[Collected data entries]
-=-=-

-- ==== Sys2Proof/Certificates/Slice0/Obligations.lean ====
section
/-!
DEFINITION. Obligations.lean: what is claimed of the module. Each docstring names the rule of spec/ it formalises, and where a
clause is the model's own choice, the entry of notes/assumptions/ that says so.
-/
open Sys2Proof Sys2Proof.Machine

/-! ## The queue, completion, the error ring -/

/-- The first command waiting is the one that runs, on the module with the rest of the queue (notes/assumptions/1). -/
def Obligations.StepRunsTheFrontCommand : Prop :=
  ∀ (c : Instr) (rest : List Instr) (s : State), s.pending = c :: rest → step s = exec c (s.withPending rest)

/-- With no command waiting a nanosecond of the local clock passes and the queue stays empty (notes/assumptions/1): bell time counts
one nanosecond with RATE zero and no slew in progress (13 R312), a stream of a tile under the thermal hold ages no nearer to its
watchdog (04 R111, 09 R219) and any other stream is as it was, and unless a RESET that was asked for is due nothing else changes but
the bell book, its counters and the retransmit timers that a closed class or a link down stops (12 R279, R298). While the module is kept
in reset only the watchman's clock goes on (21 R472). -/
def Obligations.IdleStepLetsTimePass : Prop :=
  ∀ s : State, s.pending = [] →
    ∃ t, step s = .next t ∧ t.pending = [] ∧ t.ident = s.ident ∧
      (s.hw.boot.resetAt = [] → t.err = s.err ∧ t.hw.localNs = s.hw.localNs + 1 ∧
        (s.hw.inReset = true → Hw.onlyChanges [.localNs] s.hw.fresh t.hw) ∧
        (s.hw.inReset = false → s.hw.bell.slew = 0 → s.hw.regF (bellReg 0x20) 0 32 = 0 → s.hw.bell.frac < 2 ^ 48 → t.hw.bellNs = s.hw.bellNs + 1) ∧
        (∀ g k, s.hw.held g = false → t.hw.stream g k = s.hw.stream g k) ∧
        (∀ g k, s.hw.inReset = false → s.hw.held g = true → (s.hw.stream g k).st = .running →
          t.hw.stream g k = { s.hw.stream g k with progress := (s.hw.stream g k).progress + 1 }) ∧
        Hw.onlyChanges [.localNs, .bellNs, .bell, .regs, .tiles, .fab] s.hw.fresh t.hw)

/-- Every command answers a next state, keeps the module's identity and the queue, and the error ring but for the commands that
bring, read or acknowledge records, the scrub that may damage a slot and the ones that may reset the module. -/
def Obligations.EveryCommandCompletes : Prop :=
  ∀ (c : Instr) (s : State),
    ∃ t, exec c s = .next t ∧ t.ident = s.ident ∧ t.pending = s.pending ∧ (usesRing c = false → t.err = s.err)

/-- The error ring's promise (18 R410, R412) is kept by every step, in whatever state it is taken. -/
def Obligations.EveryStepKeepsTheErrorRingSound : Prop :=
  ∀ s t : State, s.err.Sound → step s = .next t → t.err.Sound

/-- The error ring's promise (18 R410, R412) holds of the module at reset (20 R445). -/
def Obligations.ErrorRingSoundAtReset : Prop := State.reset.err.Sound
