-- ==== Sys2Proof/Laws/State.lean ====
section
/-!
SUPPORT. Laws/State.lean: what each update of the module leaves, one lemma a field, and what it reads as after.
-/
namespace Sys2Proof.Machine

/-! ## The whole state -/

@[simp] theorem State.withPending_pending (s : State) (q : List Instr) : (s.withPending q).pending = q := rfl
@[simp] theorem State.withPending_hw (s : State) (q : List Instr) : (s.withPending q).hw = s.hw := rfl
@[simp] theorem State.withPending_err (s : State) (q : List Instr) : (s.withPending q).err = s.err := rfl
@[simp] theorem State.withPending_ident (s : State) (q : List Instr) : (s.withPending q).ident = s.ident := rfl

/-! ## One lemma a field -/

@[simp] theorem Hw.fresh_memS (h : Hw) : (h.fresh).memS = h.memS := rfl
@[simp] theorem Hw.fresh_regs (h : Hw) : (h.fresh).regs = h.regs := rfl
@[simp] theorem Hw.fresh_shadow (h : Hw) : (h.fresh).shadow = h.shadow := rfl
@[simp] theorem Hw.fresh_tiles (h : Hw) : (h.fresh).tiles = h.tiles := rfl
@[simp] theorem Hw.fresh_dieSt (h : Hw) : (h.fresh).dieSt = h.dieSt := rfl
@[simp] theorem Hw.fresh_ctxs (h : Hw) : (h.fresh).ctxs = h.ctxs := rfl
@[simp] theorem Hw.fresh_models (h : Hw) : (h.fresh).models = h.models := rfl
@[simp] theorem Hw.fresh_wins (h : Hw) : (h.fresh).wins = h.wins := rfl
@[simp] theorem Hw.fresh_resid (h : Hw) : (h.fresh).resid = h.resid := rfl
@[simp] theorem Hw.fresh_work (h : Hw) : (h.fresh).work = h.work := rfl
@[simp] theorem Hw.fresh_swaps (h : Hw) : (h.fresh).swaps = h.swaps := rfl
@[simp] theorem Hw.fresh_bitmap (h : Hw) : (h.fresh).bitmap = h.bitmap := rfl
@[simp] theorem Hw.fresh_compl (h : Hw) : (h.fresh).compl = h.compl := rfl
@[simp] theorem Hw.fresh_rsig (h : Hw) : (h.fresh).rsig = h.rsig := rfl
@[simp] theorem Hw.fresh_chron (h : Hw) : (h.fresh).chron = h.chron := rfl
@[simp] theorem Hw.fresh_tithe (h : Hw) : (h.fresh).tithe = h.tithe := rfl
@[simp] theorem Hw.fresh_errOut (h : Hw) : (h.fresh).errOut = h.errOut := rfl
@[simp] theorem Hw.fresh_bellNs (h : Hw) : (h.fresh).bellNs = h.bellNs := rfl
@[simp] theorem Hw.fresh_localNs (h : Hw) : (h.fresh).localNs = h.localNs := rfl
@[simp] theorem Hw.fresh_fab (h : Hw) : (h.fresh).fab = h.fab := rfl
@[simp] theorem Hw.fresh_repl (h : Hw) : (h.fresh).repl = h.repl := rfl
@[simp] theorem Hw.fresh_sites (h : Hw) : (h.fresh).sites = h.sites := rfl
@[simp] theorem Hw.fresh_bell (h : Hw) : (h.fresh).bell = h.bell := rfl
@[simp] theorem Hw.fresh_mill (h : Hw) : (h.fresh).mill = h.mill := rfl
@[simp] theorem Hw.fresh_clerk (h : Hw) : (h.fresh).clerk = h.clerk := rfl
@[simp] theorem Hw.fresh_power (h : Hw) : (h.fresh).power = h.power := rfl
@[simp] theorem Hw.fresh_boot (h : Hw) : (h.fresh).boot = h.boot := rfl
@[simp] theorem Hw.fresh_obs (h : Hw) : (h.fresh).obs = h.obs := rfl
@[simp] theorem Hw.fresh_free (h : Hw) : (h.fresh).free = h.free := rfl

-=-=-

▸ **Requirement**:
Each line of the records, from the opening one through the line holding "error ring -/", should be restated word for word, with nothing else in the answer.

▸ **Answer for this exercise**:
-- ==== Sys2Proof/Certificates/Slice0/Obligations.lean ====
section
/-!
DEFINITION. Obligations.lean: what is claimed of the module. Each docstring names the rule of spec/ it formalises, and where a
clause is the model's own choice, the entry of notes/assumptions/ that says so.
-/
open Sys2Proof Sys2Proof.Machine

/-! ## The queue, completion, the error ring -/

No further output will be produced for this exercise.